Faculty play a powerful role in shaping students’ sense of belonging. Small acts of recognition can shift student’s mindsets from passive observers to active members of the academic community.

Teaching assistants need targeted institutional support

On many campuses, Graduate Teaching Assistants (GTAs) and undergraduate instructors have the most direct and frequent contact with students. Yet they are often overlooked in efforts to cultivate belonging. Through her work adapting Student Experience Project at CU Denver and the University of New Mexico, Fayelynn better understood the isolation many student-educators experience.

“Universities often totally overlook GTAs,” she explains. “They are given resources to teach but little space to process their own experience. We found that giving GTAs a space to reflect on their own belonging changed how they showed up for their students. If you don’t support the TAs, they cannot effectively support the students.”

Fayelynn’s experience highlights a reality sometimes missed in institutional efforts. Belonging is also shaped by the experiences of the educators. When instructors feel connected, supported, and valued, they may be better positioned to foster those same conditions in their classrooms.

GTAs and other student instructors as essential partners in belonging efforts. By providing opportunities for professional development, reflection, mentorship, and community-building, institutions can help ensure those responsible for supporting students are supported too.

Wondering where to start?
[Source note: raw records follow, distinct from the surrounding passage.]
/-- The filter passes a telegram (R36, R37). -/
def Sys2Proof.Claims.Passes (s : State) (t : Telegram) : Prop :=
  s.loading = false ∧ t.id ≠ 0x00000000 ∧ t.id ≠ 0xFFFFFFFF
    ∧ ((∃ p, s.slotId p = some t.id)
      ∨ ((∃ l, s.learn.session = some l) ∧ t.kind = .learn
        ∧ ∀ i, i < 32 → s.config.mask.getLsbD i = false → t.id.getLsbD i = s.config.pattern.getLsbD i))

def Obligations.CompletedTelegramIsFilteredAndQueued : Prop :=
  (∀ (s : State) (ch : Channel) (rssi : Int) (sofar bits beyond : List Bool) (b0 b1 b2 b3 b4 b5 b6 b7 : Byte),
    s.receiver ch = .collect rssi sofar → bits ≠ [] → sofar ++ bits = Claims.bits [b0, b1, b2, b3, b4, b5, b6, b7] →
    let t := s.setReceiver ch (.hunt [])
    let w := Claims.telegramOf b0 b1 b2 b3 b4 b5 b6
    let good := b7 = Claims.crc8 [b0, b1, b2, b3, b4, b5, b6]
    let answer := exec (.telegramCompletion ch (bits ++ beyond)) s
    (¬ good ∨ s.supply.state = .low ∨ ¬ Claims.Passes s w → answer = .next t)
    ∧ (good → s.supply.state = .normal → Claims.Passes s w →
      (s.queue.length < 32 →
        answer = .next { t with queue := s.queue ++ [⟨ch, rssi, s.uptime, w, s.lostPending⟩], lostPending := false })
      ∧ (32 ≤ s.queue.length → answer = .next (State.setFlagBoth { t with lostPending := true } .queueLost))))
  ∧ (∀ (s : State) (ch : Channel) (rssi : Int) (sofar bits : List Bool), s.receiver ch = .collect rssi sofar →
    sofar.length + bits.length < 64 →
    exec (.telegramCompletion ch bits) s = .next (s.setReceiver ch (.collect rssi (sofar ++ bits))))
  ∧ ∀ (s : State) (ch : Channel) (history bits : List Bool), s.receiver ch = .hunt history →
    exec (.telegramCompletion ch bits) s = .next s

def Obligations.TelegramRoundTrip : Prop :=
  (∀ b0 b1 b2 b3 b4 b5 b6 b7 : Byte,
    decodeTelegram (Claims.bits [b0, b1, b2, b3, b4, b5, b6, b7]) = Claims.telegramOf b0 b1 b2 b3 b4 b5 b6
    ∧ (crcGood (Claims.bits [b0, b1, b2, b3, b4, b5, b6, b7]) = true ↔ b7 = Claims.crc8 [b0, b1, b2, b3, b4, b5, b6]))
  ∧ ∀ t : Telegram, (encodeTelegram t).length = 64 ∧ crcGood (encodeTelegram t) = true
    ∧ decodeTelegram (encodeTelegram t) = t
    ∧ ∃ b0 b1 b2 b3 b4 b5 b6 : Byte, Claims.telegramOf b0 b1 b2 b3 b4 b5 b6 = t
      ∧ encodeTelegram t
        = Claims.bits [b0, b1, b2, b3, b4, b5, b6, Claims.crc8 [b0, b1, b2, b3, b4, b5, b6]]

def Obligations.TelegramSentWholeReachesTheQueue : Prop :=
  ∀ (s : State) (ch : Channel) (level : Int) (w : Telegram), s.receiver ch = .hunt [] → s.supply.state = .normal →
    s.queue.length < 32 → Claims.Passes s w →
    ∃ t, exec (.syncDetected ch Claims.sync level) s = .next t
      ∧ exec (.telegramCompletion ch (encodeTelegram w)) t
        = .next { s with
          queue := s.queue ++ [⟨ch, Claims.nearest (-120) (-20) level, s.uptime, w, s.lostPending⟩]
          lostPending := false }

/-! ## What a taking judges -/

/-- The condition that mirrors a pressure band (R87). -/
def Sys2Proof.Claims.bandCondition : Band → Option Condition
  | .alarmLow => some .lowAlarm | .warnLow => some .lowWarn | .ok => none | .highWarn => some .highWarn

/-- The condition that mirrors a temperature band (R88). -/
def Sys2Proof.Claims.tempCondition : TempBand → Option Condition
  | .ok => none | .hotWarn => some .hotWarn | .hotAlarm => some .hotAlarm

/-- One condition cleared, then one raised, where there is one (R87, R88). -/
def Sys2Proof.Claims.exchange (old new : Option Condition) (c : Conditions) : Conditions :=
  let c := match old with | some k => c.put k false | none => c
  match new with | some k => c.put k true | none => c

/-- The conditions after a pressure band has become the bands of a list in turn (R87). -/
def Sys2Proof.Claims.bandMoves : Band → List Band → Conditions → Conditions
  | _, [], c => c
  | b, z :: rest, c =>
    Claims.bandMoves z rest (Claims.exchange (Claims.bandCondition b) (Claims.bandCondition z) c)

/-- The rank of a temperature band (R88). -/
def Sys2Proof.Claims.tempRank : TempBand → Nat
  | .ok => 0 | .hotWarn => 1 | .hotAlarm => 2

/-- The temperature band after a temperature code under a profile (R88). -/
def Sys2Proof.Claims.tempAfter (f : Profile) (b : TempBand) (tc : BitVec 8) : TempBand :=
  let t : Int := (tc.toNat : Int) - 50
  let m : TempBand := if f[9] ≤ t then .hotAlarm else if f[8] ≤ t then .hotWarn else .ok
  let level : Int := match b with | .hotAlarm => f[9] | _ => f[8]
  if tc.toNat = 255 then b
  else if Claims.tempRank b < Claims.tempRank m then m
  else if Claims.tempRank m < Claims.tempRank b ∧ t < level - 5 then m
  else b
Just ask

For faculty and administrators looking to improve the student experience, Fayelynn offers a low-lift, high-impact starting point: just ask.

“Create a 10-minute, anonymous Google poll or hand out index cards at the end of class,” she suggests. “Ask your students how they are doing, what barriers they are facing, and if they feel like they belong. Collecting that real-time data allows you to make immediate tweaks. But even more importantly, the simple act of polling your students signals that you genuinely care. That alone is an intervention.”
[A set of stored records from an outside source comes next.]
/-! ## setFlagIf -/

@[simp] theorem State.setFlagIf_pending (s : State) (c : Bool) (e : EventFlag) : (s.setFlagIf c e).pending = s.pending := by cases c <;> rfl
@[simp] theorem State.setFlagIf_rx0 (s : State) (c : Bool) (e : EventFlag) : (s.setFlagIf c e).rx0 = s.rx0 := by cases c <;> rfl
@[simp] theorem State.setFlagIf_rx1 (s : State) (c : Bool) (e : EventFlag) : (s.setFlagIf c e).rx1 = s.rx1 := by cases c <;> rfl
@[simp] theorem State.setFlagIf_queue (s : State) (c : Bool) (e : EventFlag) : (s.setFlagIf c e).queue = s.queue := by cases c <;> rfl
@[simp] theorem State.setFlagIf_lostPending (s : State) (c : Bool) (e : EventFlag) : (s.setFlagIf c e).lostPending = s.lostPending := by cases c <;> rfl
@[simp] theorem State.setFlagIf_axles (s : State) (c : Bool) (e : EventFlag) : (s.setFlagIf c e).axles = s.axles := by cases c <;> rfl
@[simp] theorem State.setFlagIf_slots (s : State) (c : Bool) (e : EventFlag) : (s.setFlagIf c e).slots = s.slots := by cases c <;> rfl
@[simp] theorem State.setFlagIf_protect (s : State) (c : Bool) (e : EventFlag) : (s.setFlagIf c e).protect = s.protect := by cases c <;> rfl
@[simp] theorem State.setFlagIf_generation (s : State) (c : Bool) (e : EventFlag) : (s.setFlagIf c e).generation = s.generation := by cases c <;> rfl
@[simp] theorem State.setFlagIf_profiles (s : State) (c : Bool) (e : EventFlag) : (s.setFlagIf c e).profiles = s.profiles := by cases c <;> rfl
@[simp] theorem State.setFlagIf_wheels (s : State) (c : Bool) (e : EventFlag) : (s.setFlagIf c e).wheels = s.wheels := by cases c <;> rfl
@[simp] theorem State.setFlagIf_alerts (s : State) (c : Bool) (e : EventFlag) : (s.setFlagIf c e).alerts = s.alerts := by cases c <;> rfl
@[simp] theorem State.setFlagIf_permit (s : State) (c : Bool) (e : EventFlag) : (s.setFlagIf c e).permit = s.permit := by cases c <;> rfl
@[simp] theorem State.setFlagIf_learn (s : State) (c : Bool) (e : EventFlag) : (s.setFlagIf c e).learn = s.learn := by cases c <;> rfl
@[simp] theorem State.setFlagIf_vehicle (s : State) (c : Bool) (e : EventFlag) : (s.setFlagIf c e).vehicle = s.vehicle := by cases c <;> rfl
@[simp] theorem State.setFlagIf_config (s : State) (c : Bool) (e : EventFlag) : (s.setFlagIf c e).config = s.config := by cases c <;> rfl
@[simp] theorem State.setFlagIf_supply (s : State) (c : Bool) (e : EventFlag) : (s.setFlagIf c e).supply = s.supply := by cases c <;> rfl
@[simp] theorem State.setFlagIf_uptime (s : State) (c : Bool) (e : EventFlag) : (s.setFlagIf c e).uptime = s.uptime := by cases c <;> rfl
@[simp] theorem State.setFlagIf_store (s : State) (c : Bool) (e : EventFlag) : (s.setFlagIf c e).store = s.store := by cases c <;> rfl
@[simp] theorem State.setFlagIf_nonvolatile (s : State) (c : Bool) (e : EventFlag) : (s.setFlagIf c e).nonvolatile = s.nonvolatile := by cases c <;> rfl
@[simp] theorem State.setFlagIf_freeIndex (s : State) (c : Bool) (e : EventFlag) : (s.setFlagIf c e).freeIndex = s.freeIndex := by cases c <;> rfl
@[simp] theorem State.setFlagIf_wheel (s : State) (c : Bool) (e : EventFlag) (p' : Pos) : (s.setFlagIf c e).wheel p' = s.wheel p' := by cases c <;> rfl
@[simp] theorem State.setFlagIf_slotId (s : State) (c : Bool) (e : EventFlag) (p' : Pos) : (s.setFlagIf c e).slotId p' = s.slotId p' := by cases c <;> rfl
@[simp] theorem State.setFlagIf_lookup (s : State) (c : Bool) (e : EventFlag) (i : SensorId) : (s.setFlagIf c e).lookup i = s.lookup i := by cases c <;> rfl
@[simp] theorem State.setFlagIf_axle (s : State) (c : Bool) (e : EventFlag) (a : Fin 10) : (s.setFlagIf c e).axle a = s.axle a := by cases c <;> rfl
@[simp] theorem State.setFlagIf_loading (s : State) (c : Bool) (e : EventFlag) : (s.setFlagIf c e).loading = s.loading := by cases c <;> rfl

/-! ## setReceiver -/

@[simp] theorem State.setReceiver_pending (s : State) (ch : Channel) (r : Receiver) : (s.setReceiver ch r).pending = s.pending := by cases ch <;> rfl
@[simp] theorem State.setReceiver_queue (s : State) (ch : Channel) (r : Receiver) : (s.setReceiver ch r).queue = s.queue := by cases ch <;> rfl
@[simp] theorem State.setReceiver_lostPending (s : State) (ch : Channel) (r : Receiver) : (s.setReceiver ch r).lostPending = s.lostPending := by cases ch <;> rfl
@[simp] theorem State.setReceiver_axles (s : State) (ch : Channel) (r : Receiver) : (s.setReceiver ch r).axles = s.axles := by cases ch <;> rfl
@[simp] theorem State.setReceiver_slots (s : State) (ch : Channel) (r : Receiver) : (s.setReceiver ch r).slots = s.slots := by cases ch <;> rfl
@[simp] theorem State.setReceiver_protect (s : State) (ch : Channel) (r : Receiver) : (s.setReceiver ch r).protect = s.protect := by cases ch <;> rfl
@[simp] theorem State.setReceiver_generation (s : State) (ch : Channel) (r : Receiver) : (s.setReceiver ch r).generation = s.generation := by cases ch <;> rfl
@[simp] theorem State.setReceiver_profiles (s : State) (ch : Channel) (r : Receiver) : (s.setReceiver ch r).profiles = s.profiles := by cases ch <;> rfl
@[simp] theorem State.setReceiver_wheels (s : State) (ch : Channel) (r : Receiver) : (s.setReceiver ch r).wheels = s.wheels := by cases ch <;> rfl
@[simp] theorem State.setReceiver_alerts (s : State) (ch : Channel) (r : Receiver) : (s.setReceiver ch r).alerts = s.alerts := by cases ch <;> rfl
@[simp] theorem State.setReceiver_permit (s : State) (ch : Channel) (r : Receiver) : (s.setReceiver ch r).permit = s.permit := by cases ch <;> rfl
@[simp] theorem State.setReceiver_learn (s : State) (ch : Channel) (r : Receiver) : (s.setReceiver ch r).learn = s.learn := by cases ch <;> rfl
@[simp] theorem State.setReceiver_vehicle (s : State) (ch : Channel) (r : Receiver) : (s.setReceiver ch r).vehicle = s.vehicle := by cases ch <;> rfl
@[simp] theorem State.setReceiver_config (s : State) (ch : Channel) (r : Receiver) : (s.setReceiver ch r).config = s.config := by cases ch <;> rfl
@[simp] theorem State.setReceiver_supply (s : State) (ch : Channel) (r : Receiver) : (s.setReceiver ch r).supply = s.supply := by cases ch <;> rfl
@[simp] theorem State.setReceiver_uptime (s : State) (ch : Channel) (r : Receiver) : (s.setReceiver ch r).uptime = s.uptime := by cases ch <;> rfl
@[simp] theorem State.setReceiver_store (s : State) (ch : Channel) (r : Receiver) : (s.setReceiver ch r).store = s.store := by cases ch <;> rfl
@[simp] theorem State.setReceiver_nonvolatile (s : State) (ch : Channel) (r : Receiver) : (s.setReceiver ch r).nonvolatile = s.nonvolatile := by cases ch <;> rfl
@[simp] theorem State.setReceiver_portA (s : State) (ch : Channel) (r : Receiver) : (s.setReceiver ch r).portA = s.portA := by cases ch <;> rfl
@[simp] theorem State.setReceiver_portB (s : State) (ch : Channel) (r : Receiver) : (s.setReceiver ch r).portB = s.portB := by cases ch <;> rfl
@[simp] theorem State.setReceiver_freeIndex (s : State) (ch : Channel) (r : Receiver) : (s.setReceiver ch r).freeIndex = s.freeIndex := by cases ch <;> rfl
@[simp] theorem State.setReceiver_wheel (s : State) (ch : Channel) (r : Receiver) (p' : Pos) : (s.setReceiver ch r).wheel p' = s.wheel p' := by cases ch <;> rfl
@[simp] theorem State.setReceiver_slotId (s : State) (ch : Channel) (r : Receiver) (p' : Pos) : (s.setReceiver ch r).slotId p' = s.slotId p' := by cases ch <;> rfl
@[simp] theorem State.setReceiver_lookup (s : State) (ch : Channel) (r : Receiver) (i : SensorId) : (s.setReceiver ch r).lookup i = s.lookup i := by cases ch <;> rfl
@[simp] theorem State.setReceiver_axle (s : State) (ch : Channel) (r : Receiver) (a : Fin 10) : (s.setReceiver ch r).axle a = s.axle a := by cases ch <;> rfl
@[simp] theorem State.setReceiver_loading (s : State) (ch : Channel) (r : Receiver) : (s.setReceiver ch r).loading = s.loading := by cases ch <;> rfl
Beyond polling, educators can access evidence-based, actionable toolkits through open-source networks like the Student Experience Project Resource Library, which offers immediate strategies for syllabus reviews, classroom activities, and systemic change. which offers immediate strategies for syllabus reviews, classroom activities, and systemic change.

This post builds on insights shared during IHEP’s recent convening, Charting the Path Forward: Advancing Student Experience and Belonging, which brought together higher education leaders, researchers, and students to discuss how to build authentic student experiences that can foster belonging and drive college completion for all students.